- Shelton c. 1989
- Born: October 1, 1961 United States
- Died: September 25, 2018 (aged 56) Grafton Correctional Institution, Grafton, Ohio, U.S.
- Criminal charge: Rape; Aggravated burglary; Felonious assault; Gross sexual imposition; Kidnapping; Intimidation; Theft; Aggravated robberies; Cutting telephone lines;
- Penalty: 3,195 years

= Ronnie Shelton =

American serial rapist (1961–2018)

Ronald Shelton (October 1, 1961 – September 25, 2018), better known as The West Side Rapist, was an American convicted serial rapist. He was convicted of raping over 30 women in Cleveland, Ohio, from 1983 to 1988. He may have raped up to 50 women. Shelton was caught on video using an ATM with his victims' bank cards.

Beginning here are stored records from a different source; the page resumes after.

-- ==== Sys2Proof/Machine/Cbc.lean ====
section
/-! DEFINITION. The CBC mode engine (spec/44_cbc_engine.md) and the meanings of CBCE and CBCD. The chain value, the
working block, the IV and the block counter are local to a command (spec/10_state.md R41). -/

namespace Sys2Proof.Machine

/-- The pad length P = 16 - (L mod 16), always 1 to 16 (R161). -/
def padLength (len : Nat) : Nat := 16 - len % 16

/-- pad(m) (R161). -/
def pad (m : List Byte) : List Byte :=
  m ++ List.replicate (padLength m.length) (BitVec.ofNat 8 (padLength m.length))

/-- The ciphertext blocks C_0, C_1, … of CBCE step 4, in order, from a chain value (R164). -/
def cbcEncrypt (rk : Schedule) : (chain : Block) → List Block → List Block
  | _, [] => []
  | chain, m :: ms =>
    let c := encryptBlock (xorBlock m chain) rk
    c :: cbcEncrypt rk c ms

/-- The recovered blocks p_0, p_1, … of CBCD step 4, in order, from a chain value; the next chain value is the
ciphertext block (R166). -/
def cbcDecrypt (rk : Schedule) : (chain : Block) → List Block → List Block
  | _, [] => []
  | chain, c :: cs => xorBlock (decryptBlock c rk) chain :: cbcDecrypt rk c cs

/-- The last byte of a recovered message, its pad length if the padding is valid (R165). -/
def lastByte (p : List Byte) : Byte := p.getD (p.length - 1) 0x00#8

/-- padding_valid(p) (R165). -/
def paddingValid (p : List Byte) : Bool :=
  let n := (lastByte p).toNat
  1 ≤ n && n ≤ 16 && (p.drop (p.length - n)).all (· == lastByte p)

/-- The CbcStream CBCE writes: IV ‖ C_0 ‖ … ‖ C_{N-1} (R160, R164 steps 3 to 5). -/
def cbceStream (iv : Block) (s : State) : List Byte :=
  let m := pad (inBufBytes s 0 s.inLen.toNat)
  blockBytes iv ++ bytesOfBlocks (cbcEncrypt (expand s.key) iv (blocksOfBytes (m.length / 16) m))

/-- CBCE from the RNG's answer to its end (R164 steps 2 to 5): the request is answered and the CMD write completes. -/
def cbceFinish (iv : Block) (s : State) : State :=
  let out := cbceStream iv s
  let n := s.inLen.toNat / 16 + 1
  { setErr .ok (installSchedule (expand s.key) (outBufWrite 0 out s)) with
    outLen := BitVec.ofNat 32 (16 + 16 * n)
    cbcst := .done
    rngPending := false }

/-- A CBCE whose RNG request is outstanding polls the RNG port (R162): it completes with the answer, or waits with
nothing else changed. -/
def cbceResume (s : State) : Host.Outcome State Fault Refusal :=
  match rngPoll s with
  | (some iv, s') => .next (cbceFinish iv s')
  | (none, s') => .next s'

/-- CBCE (R164): the prechecks in order, then the RNG request and its first poll. -/
def execCbce (s : State) : Host.Outcome State Fault Refusal :=
  if !inLenInRange s then .next (failCbc .lengthRange .idle s)
  else if !keyLenLegal s then .next (failCbc .invalidKeyLength .idle s)
  else cbceResume (rngRequest s)

/-- The message CBCD recovers, p_0 ‖ … ‖ p_{N-1} (R166 steps 2 to 4). -/
def cbcdRecovered (s : State) : List Byte :=
  let n := (s.inLen.toNat - 16) / 16
  bytesOfBlocks (cbcDecrypt (expand s.key) (blockOfBytes (inBufBytes s 0 16)) (blocksOfBytes n (inBufBytes s 16 (16 * n))))

/-- The plaintext of a recovered message with valid padding (R166 step 6). -/
def unpad (p : List Byte) : List Byte := p.take (p.length - (lastByte p).toNat)

/-- CBCD with valid padding (R166 step 6): the plaintext is written and the engine is DONE. -/
def cbcdFinish (p : List Byte) (s : State) : State :=
  { setErr .ok (outBufWrite 0 (unpad p) s) with
    outLen := BitVec.ofNat 32 (p.length - (lastByte p).toNat)
    cbcst := .done }

/-- CBCD (R166): LENGTH_RANGE, INVALID_KEY_LENGTH, MALFORMED_CIPHERTEXT, then the schedule and the blocks, then
PADDING_INVALID or the plaintext. -/
def execCbcd (s : State) : Host.Outcome State Fault Refusal :=
  .next <|
    if !inLenInRange s then failCbc .lengthRange .idle s
    else if !keyLenLegal s then failCbc .invalidKeyLength .idle s
    else if !inLenWellShaped s then failCbc .malformedCiphertext .idle s
    else
      let p := cbcdRecovered s
      let s' := installSchedule (expand s.key) s
      if paddingValid p then cbcdFinish p s' else failCbc .paddingInvalid .rejected s'

end Sys2Proof.Machine
end

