/-- Settles O36: a command keeps the schedule or installs the expansion of KEY, any other transaction keeps RK. -/
theorem rkWrittenOnlyByExpansion : Obligations.RkWrittenOnlyByExpansion := by
  intro i s t h
  rcases exec_command_or_none h with ⟨c, u, hr, hx⟩ | hnone
  · obtain ⟨v, rfl⟩ := hr.eq_setCmd
    exact (exec_command_schedule hr.isCommand hx).imp (fun hkept => hkept.rk) fun ⟨hrk, hvalid⟩ => ⟨hrk, hvalid⟩
  · exact .inl hnone.rk

end Sys2Proof.Machine
end

section
/-! PROOF. What the commands keep: the operand registers, all but ERR when a command fails (spec/60_exceptions.md R202),
the readable output when a CBC command fails (spec/44_cbc_engine.md R163), and the block registers in a CBC command
(spec/10_state.md R29, R41). -/

namespace Sys2Proof.Machine

/-- Settles O37: `exec_command_operandsKept`, with the reset draw that unwritten IN_BUF bytes read as. -/
theorem commandsKeepOperands : Obligations.CommandsKeepOperands := by
  intro i s t hc h
  obtain ⟨hcmd, hopa, hopb, hround, hkey, hkeyLen, hinLen, hinBuf, hinCap, hinputs, hlastRead, hepoch⟩ :=
    exec_command_operandsKept hc h
  refine ⟨hcmd, hopa, hopb, hround, hkey, hkeyLen, hinLen, hinBuf, hinCap, hinputs, hlastRead, fun j => ?_⟩
  rw [inBufByte, inBufByte, hinBuf, hepoch]

/-- Settles O40: of the four ends of such a command only the one that writes ERR alone leaves an error. -/
theorem failingCommandChangesOnlyErr : Obligations.FailingCommandChangesOnlyErr := by
  intro i s t hc hn h he
  rcases exec_blockCommand_cases hc hn h with ⟨_, e, _⟩ | ⟨e, _⟩ | ⟨_, e⟩ | ⟨_, _, e⟩
  case inr.inl => exact e
  all_goals exact absurd (by rw [e]) he

/-! ### A failing CBC command -/

section failing
variable {s t : State}

theorem execCbce_failed_outLen (h : execCbce s = .next t) (hp : t.rngPending = false) (he : t.err ≠ .ok) :
    t.outLen = 0#32 := by
  rcases execCbce_cases s with ⟨_, e⟩ | ⟨_, _, e⟩ | ⟨_, _, e⟩
  · cases e.symm.trans h; rfl
  · cases e.symm.trans h; rfl
  · obtain ⟨_, _, e' | ⟨_, e'⟩⟩ := cbceResume_cases (rngRequest s) <;> cases e'.symm.trans (e.symm.trans h)
    · cases hp
    · exact absurd rfl he

theorem execCbcd_failed_outLen (h : execCbcd s = .next t) (he : t.err ≠ .ok) : t.outLen = 0#32 := by
  rcases execCbcd_cases s with ⟨_, e⟩ | ⟨_, _, e⟩ | ⟨_, _, _, e⟩ | ⟨_, _, _, _, _, e⟩ | ⟨_, _, _, _, _, e⟩ <;>
    cases e.symm.trans h
  case inr.inr.inr.inr => exact absurd rfl he
  all_goals rfl

theorem hostRead_outBuf {a : Addr} (hlo : 0x200000 ≤ a.toNat) (hhi : a.toNat < 0x200000 + outCapBytes t.inCap) :
    hostRead t a = some (outBufByte t (a.toNat - 0x200000)) :=
  hostRead_of_locate (locate_outBuf (j := a.toNat - 0x200000) (by omega) (by omega))

end failing

/-- Settles O22: a CBC command that failed left OUT_LEN = 0, which closes the gate of OUT_BUF. -/
theorem failedCbcHidesOutput : Obligations.FailedCbcHidesOutput := by
  intro i s t a hi h hp he hlo hhi
  have hclosed : t.outLen = 0#32 := by
    simp only [List.mem_cons, List.not_mem_nil, or_false] at hi
    rcases hi with rfl | rfl
    · exact execCbce_failed_outLen h hp he
    · exact execCbcd_failed_outLen h he
  exact exec_rd_of_hostRead ((hostRead_outBuf hlo hhi).trans (congrArg some (outBufByte_of_outLen_zero hclosed _)))

/-! ### The block registers -/

/-- The same state with other values in STATE, OPA, OPB, RES and ROUND. -/
def setBlockRegisters (b : Block) (x y z w : Byte) (s : State) : State :=
  { s with state := b, opa := x, opb := y, res := z, round := w }

/-- R29: the block registers stand as they were. -/
structure BlockRegistersKept (s t : State) : Prop where
  state : t.state = s.state
  opa : t.opa = s.opa
  opb : t.opb = s.opb
  res : t.res = s.res
  round : t.round = s.round

section registers
variable (b : Block) (x y z w : Byte) {s t : State}

theorem cbceFinish_setBlockRegisters (iv : Block) (s : State) :
    cbceFinish iv (setBlockRegisters b x y z w s) = setBlockRegisters b x y z w (cbceFinish iv s) := by
  have houtBuf : (cbceFinish iv (setBlockRegisters b x y z w s)).outBuf = (cbceFinish iv s).outBuf := by
    rw [cbceFinish_outBuf, cbceFinish_outBuf, cbceStream_congr iv _ s rfl rfl rfl rfl]
    rfl
  rw [cbceFinish_frame, houtBuf]
  rfl

theorem cbceResume_setBlockRegisters (h : cbceResume s = .next t) :
    cbceResume (setBlockRegisters b x y z w s) = .next (setBlockRegisters b x y z w t) := by
  obtain ⟨hanswer, hscript, hpolls⟩ := rngPoll_congr (s := setBlockRegisters b x y z w s) (u := s) rfl rfl
  rcases hiv : (rngPoll s).1 with _ | iv
  · cases (cbceResume_of_none hiv).symm.trans h
    rw [cbceResume_of_none (hanswer.trans hiv), hscript, hpolls]
    rfl
  · cases (cbceResume_of_some hiv).symm.trans h
    rw [cbceResume_of_some (hanswer.trans hiv), hscript, hpolls, ← cbceFinish_setBlockRegisters]
    rfl

theorem execCbce_setBlockRegisters (h : execCbce s = .next t) :
    execCbce (setBlockRegisters b x y z w s) = .next (setBlockRegisters b x y z w t) := by
  rcases execCbce_cases s with ⟨hl, e⟩ | ⟨hl, hk, e⟩ | ⟨hl, hk, e⟩
  · cases e.symm.trans h
    exact exec_cbce_of_inLen_gt (s := setBlockRegisters b x y z w s) hl
  · cases e.symm.trans h
    exact exec_cbce_of_keyLen_ne (s := setBlockRegisters b x y z w s) hl hk
  · refine (exec_cbce_of_accepted (s := setBlockRegisters b x y z w s) hl hk).trans ?_
    exact cbceResume_setBlockRegisters b x y z w (e.symm.trans h)
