-- ==== Sys2Proof/Laws/Memory.lean ====
section
/-! SUPPORT. The laws of the ring buffer's slots: every memory operation keeps the canonical form, and a slot reads as
it was last written. -/

namespace Sys2Proof.Machine

/-! ## The canonical form -/

theorem Memory.wfFrom_cons {lo i : Nat} {ev : RegisterWriteEvent} {m : Memory} :
    Memory.wfFrom lo ((i, ev) :: m) = true ↔
      lo ≤ i ∧ i < 256 ∧ ev ≠ blankEvent ∧ Memory.wfFrom (i + 1) m = true := by
  simp [Memory.wfFrom, and_assoc]

theorem Memory.wfFrom_mono {lo lo' : Nat} {m : Memory} (h : lo ≤ lo') (hm : Memory.wfFrom lo' m = true) :
    Memory.wfFrom lo m = true := by
  cases m with
  | nil => rfl
  | cons c m =>
    obtain ⟨i, ev⟩ := c
    rw [Memory.wfFrom_cons] at hm ⊢
    exact ⟨by omega, hm.2⟩

theorem Memory.wfFrom_eraseAt {lo : Nat} {m : Memory} (i : Nat) (hm : Memory.wfFrom lo m = true) :
    Memory.wfFrom lo (Memory.eraseAt m i) = true := by
  induction m generalizing lo with
  | nil => rfl
  | cons c m ih =>
    obtain ⟨j, ev⟩ := c
    rw [Memory.wfFrom_cons] at hm
    obtain ⟨h1, h2, h3, h4⟩ := hm
    unfold Memory.eraseAt
    split
    · exact Memory.wfFrom_mono (by omega) h4
    · exact Memory.wfFrom_cons.2 ⟨h1, h2, h3, ih h4⟩

theorem Memory.wfFrom_insertAt {lo i : Nat} {m : Memory} {ev : RegisterWriteEvent} (hlo : lo ≤ i) (hi : i < 256)
    (hev : ev ≠ blankEvent) (hm : Memory.wfFrom lo m = true) :
    Memory.wfFrom lo (Memory.insertAt m i ev) = true := by
  induction m generalizing lo with
  | nil => exact Memory.wfFrom_cons.2 ⟨hlo, hi, hev, rfl⟩
  | cons c m ih =>
    obtain ⟨j, old⟩ := c
    rw [Memory.wfFrom_cons] at hm
    obtain ⟨h1, h2, h3, h4⟩ := hm
    unfold Memory.insertAt
    split
    · next h =>
      exact Memory.wfFrom_cons.2 ⟨hlo, hi, hev, Memory.wfFrom_cons.2 ⟨by omega, h2, h3, h4⟩⟩
    · split
      · next h => subst h; exact Memory.wfFrom_cons.2 ⟨hlo, hi, hev, h4⟩
      · exact Memory.wfFrom_cons.2 ⟨h1, h2, h3, ih (by omega) h4⟩

/-- Writing a slot keeps the canonical form. -/
theorem Memory.wf_write {m : Memory} (i : SlotIndex) (ev : RegisterWriteEvent) (hm : m.wf = true) :
    (m.write i ev).wf = true := by
  unfold Memory.write Memory.wf
  split
  · exact Memory.wfFrom_eraseAt _ hm
  · next h => exact Memory.wfFrom_insertAt (Nat.zero_le _) i.isLt h hm

/-- Nothing listed is in canonical form. -/
theorem Memory.wf_nil : Memory.wf [] = true := rfl

/-! ## Reading -/

theorem Memory.readAt_of_lt {lo i : Nat} {m : Memory} (hm : Memory.wfFrom lo m = true) (h : i < lo) :
    Memory.readAt m i = blankEvent := by
  induction m generalizing lo with
  | nil => rfl
  | cons c m ih =>
    obtain ⟨j, ev⟩ := c
    rw [Memory.wfFrom_cons] at hm
    unfold Memory.readAt
    rw [if_neg (by omega)]
    exact ih hm.2.2.2 (by omega)

theorem Memory.readAt_eraseAt {lo : Nat} {m : Memory} (i k : Nat) (hm : Memory.wfFrom lo m = true) :
    Memory.readAt (Memory.eraseAt m i) k = if k = i then blankEvent else Memory.readAt m k := by
  induction m generalizing lo with
  | nil => simp [Memory.eraseAt, Memory.readAt]
  | cons c m ih =>
    obtain ⟨j, ev⟩ := c
    rw [Memory.wfFrom_cons] at hm
    obtain ⟨-, -, -, h4⟩ := hm
    have := ih h4
    unfold Memory.eraseAt
    by_cases hij : i = j
    · subst hij
      by_cases hk : k = i
      · simp [hk, Memory.readAt_of_lt h4 (Nat.lt_succ_self i)]
      · simp [hk, Memory.readAt]
    · simp only [hij, if_false, Memory.readAt, this]
      by_cases hk : k = j
      · simp [hk, Ne.symm hij]
      · simp [hk]

theorem Memory.readAt_insertAt (m : Memory) (i k : Nat) (ev : RegisterWriteEvent) :
    Memory.readAt (Memory.insertAt m i ev) k = if k = i then ev else Memory.readAt m k := by
  induction m with
  | nil => rfl
  | cons c m ih =>
    obtain ⟨j, old⟩ := c
    unfold Memory.insertAt
    by_cases h : i < j
    · simp [h, Memory.readAt]
    · by_cases hij : i = j
      · subst hij
        by_cases hk : k = i <;> simp [hk, Memory.readAt]
      · simp only [h, hij, if_false, Memory.readAt, ih]
        by_cases hk : k = j
        · simp [hk, Ne.symm hij]
        · simp [hk]

/-- The one law of a slot write: the written slot reads as the record, every other slot as before. -/
theorem Memory.read_write {m : Memory} (hm : m.wf = true) (i k : SlotIndex) (ev : RegisterWriteEvent) :
    (m.write i ev).read k = if k = i then ev else m.read k := by
  unfold Memory.read Memory.write
  simp only [← BitVec.toNat_inj (x := k) (y := i)]
  split
  · next h => rw [Memory.readAt_eraseAt _ _ hm, h]
  · exact Memory.readAt_insertAt ..

theorem Memory.read_nil (i : SlotIndex) : Memory.read [] i = blankEvent := rfl

/-! ## Runs of slots -/

@[simp] theorem Memory.length_run (m : Memory) (i : SlotIndex) (k : Nat) : (m.run i k).length = k := by
  induction k generalizing i with
  | zero => rfl
  | succ k ih => simp [Memory.run, ih]

/-- Slot `j` of a run. -/
theorem Memory.getElem_run (m : Memory) (i : SlotIndex) (k j : Nat) (h : j < k) :
    (m.run i k)[j]'(by simpa using h) = m.read (i + BitVec.ofNat 8 j) := by
  induction k generalizing i j with
  | zero => omega
  | succ k ih =>
    cases j with
    | zero => simp [Memory.run]
    | succ j =>
      simp only [Memory.run, List.getElem_cons_succ]
      rw [ih (nextIndex i) j (by omega)]
      congr 1
      simp only [nextIndex, BitVec.ofNat_add, BitVec.add_assoc]
      rw [BitVec.add_comm (1 : SlotIndex)]
      rfl

/-- A run is a run and one slot more. -/
theorem Memory.run_succ (m : Memory) (i : SlotIndex) (k : Nat) :
    m.run i (k + 1) = m.run i k ++ [m.read (i + BitVec.ofNat 8 k)] := by
  induction k generalizing i with
  | zero => simp [Memory.run]
  | succ k ih =>
    rw [Memory.run, ih, Memory.run, List.cons_append]
    congr 4
    simp only [nextIndex, BitVec.ofNat_add, BitVec.add_assoc]
    rw [BitVec.add_comm (1 : SlotIndex)]
    rfl

/-- A write outside a run leaves it alone. -/
theorem Memory.run_write_outside {m : Memory} (hm : m.wf = true) (w i : SlotIndex) (ev : RegisterWriteEvent) (k : Nat)
    (h : ∀ j < k, i + BitVec.ofNat 8 j ≠ w) : (m.write w ev).run i k = m.run i k := by
  apply List.ext_getElem (by simp)
  intro j h1 h2
  have hj : j < k := by simpa using h1
  rw [Memory.getElem_run _ _ _ _ hj, Memory.getElem_run _ _ _ _ hj, Memory.read_write hm, if_neg (h j hj)]

end Sys2Proof.Machine
end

He was the subject of the book Unfinished Murder: The Pursuit of a Serial Rapist by James Neff.

==Crimes==
Shelton's modus operandi was to break into victims' homes wearing something to obscure his face. He would initially tell victims he was going to rob them, but then rape them. He would insist victims not look at him and threaten them if they reported him to police. His language and pattern of sexual assaults helped link his crimes.

==Trial==
Timothy J. McGinty prosecuted the case in 1989. Shelton was found guilty of 220 charges, including 49 rapes of over 30 women in Cleveland, Ohio. Richard McMonagle sentenced him to between 1,554 and 3,195 years in prison. He received the longest sentence in Ohio's history.

==Death==

On September 25, 2018, at 4:30pm Shelton, aged 56, jumped from the top of a prison building, suffering a skull fracture upon impact with the concrete below. He was pronounced dead at 8:15 pm at nearby MetroHealth Medical Center. Investigators did not suspect foul play.